Section 3.2 Representations and Warranties of the Purchaser. Each Purchaser represents and warrants to the Company, as of the Closing as follows:
(1) Accredited Investor Status. The Purchaser is an “accredited investor” within the meaning of Securities and Exchange Commission Rule 501 of Regulation D, as presently in effect and the Accredited Investor Declaration attached hereto as Exhibit A is true and correct in all respects.
(2) Purchase Entirely for Own Account. This Agreement is made with the Purchaser in reliance upon the Purchaser’s representation to the Company, which by the Purchaser’s execution of this Agreement he hereby confirms, that the Shares to be received by the Purchaser will be acquired for investment for the Purchaser’s own account, not as a nominee or agent, and not with a view to the resale or distribution of any part thereof, and that the Purchaser has no present intention of selling, granting any participation in, or otherwise distributing the same. By executing this Agreement, the Purchaser further represents that he does not have any contract, undertaking, agreement or arrangement with any person to sell, transfer or grant participations to such person or to any third person, with respect to the Shares.
(3) Disclosure of Information. The Purchaser has reviewed all reports filed with the SEC including financial statements and believes he has received all the information he considers necessary or appropriate for deciding whether to purchase the Shares. The Purchaser further represents that he has had an opportunity to ask questions and receive answers from the Company regarding the terms and conditions of the offering of the Shares and the business, properties, prospects and financial condition of the Company and to obtain additional information (to the extent the Company possessed such information or could acquire it without unreasonable effort or expense) and/or conduct his own independent investigation necessary to verify the accuracy of any information furnished to the Purchaser or to which the Purchaser had access.

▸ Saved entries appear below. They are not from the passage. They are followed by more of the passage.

-- ==== Sys2Proof/Machine/Operands.lean ====
section
/-! DEFINITION. Operand layouts and load images (R39, R40, R186, R187), and the items of a control frame
(R175, R176). A parser of operands answers `none` where the item does not have the form of its command
(MALFORMED); a parser of an image answers `none` where a value is out of range (RANGE). -/

namespace Sys2Proof.Machine

/-! ### Fields -/

/-- The field of `n` bytes at an offset. -/
def field (bytes : List Byte) (offset n : Nat) : Nat := bigEndian ((bytes.drop offset).take n)

/-- Records of a fixed size, `count` of them. -/
def recordsOf (size count : Nat) (bytes : List Byte) : List (List Byte) :=
  (List.range count).map (fun k => (bytes.drop (size * k)).take size)

/-- All values, if every one is present. -/
def allOf {α : Type} : List (Option α) → Option (List α)
  | [] => some []
  | some x :: rest => (allOf rest).map (fun xs => x :: xs)
  | none :: _ => none

/-- No two members are equal. -/
def distinct (xs : List Nat) : Bool := xs.all (fun x => (xs.filter (fun y => y == x)).length == 1)

/-- A value under a condition. -/
def onlyIf {α : Type} (b : Bool) (x : α) : Option α := if b then some x else none

/-- Operands of fixed form (R186). -/
def fixedForm {α : Type} (size : Nat) (read : List Byte → α) (operands : List Byte) : Option α :=
  onlyIf (operands.length == size) (read operands)

/-- Operands of varying form: `lead` leading bytes of which the last is the count (R186). -/
def countedForm (lead size : Nat) (operands : List Byte) : Option (List (List Byte)) :=
  if lead ≤ operands.length then
    let count := field operands (lead - 1) 1
    onlyIf (operands.length == lead + size * count) (recordsOf size count (operands.drop lead))
  else none

/-- No operands. -/
def noOperands : List Byte → Option Unit := fixedForm 0 (fun _ => ())

/-- One operand byte. -/
def oneByte : List Byte → Option Nat := fixedForm 1 (fun o => field o 0 1)

/-- One operand of two bytes. -/
def twoBytes : List Byte → Option Nat := fixedForm 2 (fun o => field o 0 2)

/-! ### Limit entry images (R39, R40, R187) -/

/-- The metric with its conditional fields, absent ones zero. -/
def metricOf (code percentile aux : Nat) : Option Metric :=
  match code with
  | 1 => onlyIf (percentile == 0 && aux == 0) .leq
  | 2 => onlyIf (percentile == 0 && aux == 0) .lmax
  | 3 => onlyIf (percentile == 0 && aux == 0) .lpeak
  | 4 => onlyIf (1 ≤ percentile && percentile ≤ 99 && aux == 0) (.ln percentile)
  | 5 => onlyIf (percentile == 0 && aux ≤ 1600) (.events aux)
  | _ => none

/-- `n` is one of the divisors of `m`. -/
def divisorOf (n m : Nat) : Bool := 1 ≤ n && m % n == 0

/-- The window type with its conditional fields, absent ones zero. -/
def windowOf (code minutes stepSeconds stepCount : Nat) : Option WindowType :=
  match code with
  | 1 => onlyIf (minutes == 0 && stepSeconds == 0 && stepCount == 0) .slice
  | 2 => onlyIf (divisorOf minutes 1440 && stepSeconds == 0 && stepCount == 0) (.fixed minutes)
  | 3 => onlyIf (minutes == 0 && stepSeconds == 0 && stepCount == 0) .band
  | 4 =>
    onlyIf (minutes == 0 && divisorOf stepSeconds 3600 && 2 ≤ stepCount && stepCount ≤ 16)
      (.rolling stepSeconds stepCount)
  | _ => none

/-- The test with its reference key, absent zero. -/
def testOf (code reference : Nat) : Option Test :=
  match code with
  | 1 => onlyIf (reference == 0) .gt
  | 2 => onlyIf (reference == 0) .rise
  | 3 => onlyIf (reference != 0) (.excess reference)
  | 4 => onlyIf (reference == 0) .countGe
  | 5 => onlyIf (reference == 0) .invalid
  | 6 => onlyIf (reference == 0) .always
  | _ => none

/-- The action of a code. -/
def actionOf : Nat → Option Action
  | 0 => some .none
  | 1 => some .report
  | 2 => some .episode
  | 3 => some .both
  | _ => none

/-- The beacon line of a flag and a byte: a flag set with action EPISODE or BOTH alone. -/
def beaconOf (present : Bool) (line : Nat) (action : Action) : Option (Option Nat) :=
  if present then onlyIf (line < Config.beaconLines && action.episodes) (some line)
  else onlyIf (line == 0) none

/-- The combination of metric, window and test is allowed (R40). -/
def combinationAllowed (m : Metric) (w : WindowType) (t : Test) : Bool :=
  (match m, w with
    | .ln _, .fixed _ => true
    | .ln _, .band => true
    | .ln _, _ => false
    | .events _, .slice => false
    | _, _ => true) &&
  (match m, t with
    | .events _, .countGe => true
    | .events _, .invalid => true
    | .events _, .always => true
    | .events _, _ => false
    | _, .countGe => false
    | _, _ => true)

/-- The threshold is in its range for the test (R39). -/
def thresholdAllowed (t : Test) (threshold : Nat) : Bool :=
  match t with
  | .countGe => threshold ≤ Config.max16
  | _ => threshold ≤ 1600

/-- The flag byte of an image. -/
def imageFlags (image : List Byte) : Byte := image.getD 17 0

/-- The fields of R39 that carry no condition are in their ranges: key, slot mask, band mask, minimum
coverage, hold-off and maximum length. -/
def plainFieldsAllowed (o : List Byte) : Bool :=
  field o 0 2 != 0 && field o 2 2 != 0 && field o 2 2 < 4096 && field o 4 2 != 0 &&
    50 ≤ field o 22 1 && field o 22 1 ≤ 100 && field o 25 2 ≤ 600 && 1 ≤ field o 27 1 &&
    field o 27 1 ≤ 240

/-- The limit entry of an image, `none` where it breaks R39, R40 or R187. -/
def LimitEntry.ofImage (o : List Byte) : Option LimitEntry :=
  (metricOf (field o 6 1) (field o 7 1) (field o 8 2)).bind fun metric =>
  (windowOf (field o 10 1) (field o 11 2) (field o 13 2) (field o 15 1)).bind fun window =>
  (testOf (field o 16 1) (field o 20 2)).bind fun test =>
  (actionOf (field o 23 1)).bind fun action =>
  (beaconOf ((imageFlags o).getLsbD 2) (field o 24 1) action).bind fun beacon =>
  onlyIf (plainFieldsAllowed o && combinationAllowed metric window test &&
      thresholdAllowed test (field o 18 2))
    { key := field o 0 2
      slots := BitVec.ofNat 12 (field o 2 2)
      bands := BitVec.ofNat 16 (field o 4 2)
      metric := metric
      window := window
      test := test
      negate := (imageFlags o).getLsbD 0
      threshold := field o 18 2
      minCoverage := field o 22 1
      action := action
      beacon := beacon
      holdOff := field o 25 2
      maxLength := field o 27 1
      custody := if (imageFlags o).getLsbD 1 then .certified else .site }

/-! ### The other images (R31, R33, R121, R187) -/

/-- A band image: the band it names, and its record or that it is undefined. -/
def bandOfImage (o : List Byte) : Option (Nat × Option BandRecord) :=
  let band := field o 0 1
  let days := BitVec.ofNat 9 (field o 2 2)
  let start := field o 4 2
  let stop := field o 6 2
  if Config.userBands ≤ band then none
  else
    match field o 1 1 with
    | 0 => some (band, none)
    | 1 =>
      onlyIf (days != 0 && start ≤ 1439 && 1 ≤ stop && stop ≤ 1440 && start < stop)
        (band, some ⟨days, start, stop⟩)
    | _ => none

/-- An exception image. -/
def exceptionOfImage (o : List Byte) : Option ExceptionRecord :=
  (DayType.all[field o 2 1]?).map (fun t => ⟨field o 0 2, t⟩)

/-- The level of a byte. -/
def levelOf : Nat → Option Level
  | 0 => some .low
  | 1 => some .high
  | _ => none

/-- A plant image: the line it names and its record. -/
def plantOfImage (o : List Byte) : Option (Nat × PlantRecord) :=
  (levelOf (field o 2 1)).bind fun level =>
  onlyIf (field o 0 1 < Config.plantLines && 2 ≤ field o 3 1 && field o 3 1 ≤ 15 &&
      field o 4 1 ≤ 7 && field o 5 1 ≤ 60)
    (field o 0 1, ⟨(o.getD 1 0).getLsbD 0, level, field o 3 1, field o 4 1, field o 5 1⟩)

/-! ### Operands of commands (R186, operand layouts) -/

/-- LOAD ENTRIES: the start index and the images. -/
def loadEntriesForm (o : List Byte) : Option (Nat × List (List Byte)) :=
  (countedForm 2 28 o).map (fun images => (field o 0 1, images))

/-- LOAD BANDS: the images. -/
def loadBandsForm : List Byte → Option (List (List Byte)) := countedForm 1 8

/-- LOAD EXCEPTIONS: the images. -/
def loadExceptionsForm : List Byte → Option (List (List Byte)) := countedForm 1 3

/-- LOAD PLANT: the images. -/
def loadPlantForm : List Byte → Option (List (List Byte)) := countedForm 1 6

/-- SET TIME: day number, eighth-of-day, weekday. -/
def setTimeForm : List Byte → Option (Nat × Nat × Nat) :=
  fixedForm 6 (fun o => (field o 0 2, field o 2 3, field o 5 1))

/-- TRIM: the signed value. -/
def trimForm : List Byte → Option Int :=
  fixedForm 2 (fun o => (BitVec.ofNat 16 (field o 0 2)).toInt)

/-- BIND SLOT: slot and field channel id. BEACON OVERRIDE: line and override. -/
def byteByteForm : List Byte → Option (Nat × Nat) :=
  fixedForm 2 (fun o => (field o 0 1, field o 1 1))

/-- READ HISTOGRAM: key, start bin, count, wrap. -/
def readHistogramForm : List Byte → Option (Nat × Nat × Nat × Nat) :=
  fixedForm 5 (fun o => (field o 0 2, field o 2 1, field o 3 1, field o 4 1))

/-- SET BEACON: line, mode, width. -/
def setBeaconForm : List Byte → Option (Nat × Nat × Nat) :=
  fixedForm 3 (fun o => (field o 0 1, field o 1 1, field o 2 1))

/-- SET NOTICE MASK: selector and set. -/
def setNoticeMaskForm : List Byte → Option (Nat × Nat) :=
  fixedForm 3 (fun o => (field o 0 1, field o 1 2))

/-- The operands of SET CADENCE. -/
structure CadenceOperands where
  base    : Nat
  summary : Nat
  mode    : Nat
  run     : Nat
  force   : Nat
  deriving DecidableEq, Repr

/-- SET CADENCE. -/
def setCadenceForm : List Byte → Option CadenceOperands :=
  fixedForm 6 (fun o => ⟨field o 0 2, field o 2 1, field o 3 1, field o 4 1, field o 5 1⟩)

/-! ### Prefixes (R176) -/

/-- A well-formed prefix item. -/
inductive PrefixItem where
  | slot (n : Nat)
  | staged
  | keep
  deriving DecidableEq, Repr

/-- The code of a prefix. -/
def PrefixItem.code : PrefixItem → Byte
  | .slot _ => slotCode
  | .staged => stagedCode
  | .keep => keepCode

/-- The code names a prefix. -/
def isPrefixCode (code : Byte) : Bool :=
  code == slotCode || code == stagedCode || code == keepCode

/-- A prefix item of the right form (R186). -/
def prefixOf (code : Byte) (operands : List Byte) : Option PrefixItem :=
  if code = slotCode then fixedForm 1 (fun o => .slot (field o 0 1)) operands
  else if code = stagedCode then fixedForm 0 (fun _ => .staged) operands
  else if code = keepCode then fixedForm 0 (fun _ => .keep) operands
  else none

/-- The prefix applies to the command (R176). -/
def PrefixItem.appliesTo (p : PrefixItem) (c : CommandCode) : Bool :=
  match p with
  | .slot _ => [CommandCode.readWindow, .readHistogram, .readSlot].contains c
  | .staged => [CommandCode.readEntry, .readBands].contains c
  | .keep => [CommandCode.readWindow, .readSlot, .readEpisodes, .readTime].contains c

/-- The prefixes before a command can be taken: none twice, and each applies to it (R176). -/
def prefixesTaken (ps : List PrefixItem) (c : CommandCode) : Bool :=
  ps.all (fun p => p.appliesTo c && (ps.filter (fun q => q.code == p.code)).length == 1)

/-- What the prefixes say to a command: the slot, whether the staged copy is read, and the tag under
which KEEP installs it. -/
structure Modifiers where
  slot   : Option Nat
  staged : Bool
  keep   : Option Byte
  deriving DecidableEq, Repr

/-- The slot a prefix names. -/
def PrefixItem.slotNumber : PrefixItem → Option Nat
  | .slot n => some n
  | _ => none

/-- The modifiers of some prefixes in a frame of the given tag. -/
def modifiersOf (tag : Byte) (ps : List PrefixItem) : Modifiers where
  slot := ps.findSome? PrefixItem.slotNumber
  staged := ps.contains .staged
  keep := if ps.contains .keep then some tag else none

/-! ### The items of a control frame (R175, R186) -/

/-- A reply item without data. -/
def bareItem (code : Byte) (r : Result) : ReplyItem := ⟨code, r, .empty⟩

/-- The reply item of prefixes that have no command: it names the last of them. -/
def danglingItem (ps : List PrefixItem) : List ReplyItem :=
  (ps.getLast?).toList.map (fun p => bareItem p.code .malformed)

/-- What the decoder reaches next in a frame: an item that is no prefix, with the prefixes standing
before it and what follows it, or the end of execution. `lead` are the reply items of malformed
prefixes met on the way (log 12). -/
inductive Reached where
  | item (lead : List ReplyItem) (prefixes : List PrefixItem) (code : Byte) (operands : List Byte)
      (rest : List Byte) (taken : Nat)
  | stop (trail : List ReplyItem)
  deriving DecidableEq, Repr

/-- The end of execution with the reply items it gives: dangling prefixes, and MALFORMED under code 00h
where parsing stopped (R175, R188). -/
def stopItems (lead : List ReplyItem) (ps : List PrefixItem) (stopped : Bool) : Reached :=
  .stop (lead ++ danglingItem ps ++ if stopped then [bareItem 0 .malformed] else [])

/-- What the decoder reaches from `rest` with `taken` items behind it and some prefixes standing. Each
item taken counts toward the 16, so 17 rounds suffice. -/
def reachFrom : Nat → List Byte → Nat → List PrefixItem → List ReplyItem → Reached
  | 0, _, _, ps, lead => stopItems lead ps true
  | fuel + 1, rest, taken, ps, lead =>
    match rest with
    | [] => stopItems lead ps false
    | [_] => stopItems lead ps true
    | code :: length :: body =>
      if taken = Config.itemCount ∨ body.length < length.toNat then stopItems lead ps true
      else
        let operands := body.take length.toNat
        let after := body.drop length.toNat
        if isPrefixCode code then
          match prefixOf code operands with
          | some p => reachFrom fuel after (taken + 1) (ps ++ [p]) lead
          | none => reachFrom fuel after (taken + 1) [] (lead ++ [bareItem code .malformed])
        else .item lead ps code operands after (taken + 1)

/-- What the decoder reaches next in the frame in execution. -/
def Executing.reach (e : Executing) : Reached := reachFrom 17 e.rest e.taken [] []

/-- The code names a command. -/
def isCommandCode (code : Byte) : Bool := CommandCode.all.any (fun c => c.byte == code)

end Sys2Proof.Machine
end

(4) Investment Experience. The Purchaser is experienced in evaluating and investing in private placement transactions in securities of companies in the development stage and acknowledges that he is able to fend for himself, can bear the economic risk of his investment, and has such knowledge and experience in financial or business matters that he is capable of evaluating the merits and risks of the investment in the Shares.
(5) Restricted Securities. The Purchaser understands that the Shares are being sold pursuant to an exemption from registration under Section 4(2) of the Securities Act of 1933, as amended (the “Securities Act”). The Purchaser also understands that the Shares may not be sold, transferred or otherwise disposed of by him without registration under the Securities Act or an exemption therefrom, and that in the absence of an effective registration statement covering the Shares or an available exemption from registration under the Securities Act, the Shares must be held indefinitely. In particular, the Purchaser is aware that the Shares may not be sold pursuant to Rule 144 promulgated under the Securities Act unless all of the conditions of that rule are met. Among the conditions for use of Rule 144 may be the availability of current information to the public about the Company. In this connection, the Purchaser represents that he is familiar with Rule 144, as presently in effect, and understands the resale limitations imposed thereby and by the Securities Act.
(6) Transfer Restrictions. Without in any way limiting the representations set forth above, the Purchaser further agrees not to make any disposition of all or any portion of the Shares unless and until the transferee has agreed in writing for the benefit of the Company to be bound by this Section 3.2, provided and to the extent this Section and such agreement are then applicable.
(7) Illiquid Investment. The Purchaser further understands that no market exists for the Shares, and there can be no assurance that a market will develop for the Shares. Accordingly, the Shares represent a very illiquid investment with no assurance of an available exit strategy for the Purchaser.
(8) Residence. The Purchaser resides at the address listed below his signature to this Agreement.
(9) Brokers or Finders. All negotiations on the part of the Purchaser relative to this Agreement and the transactions contemplated hereby have been carried on by the Purchaser
without the intervention of any person or as the result of any act of the Purchaser in such manner as to give rise to any valid claim for a brokerage commission, finder’s fee, or other like payment.
ARTICLE 4
CONDITIONS TO CLOSING
Except as may be waived in writing by the parties, all of the obligations of the parties under this Agreement are subject to the fulfillment, prior to or at the Closing of each of the following conditions:
(1) Representations and Warranties True. The representations and warranties of the Company and each Purchaser set forth in Sections 3.1 and 3.2, respectively, shall be true and correct in all material respects as of the Closing, subject to any changes contemplated by this Agreement.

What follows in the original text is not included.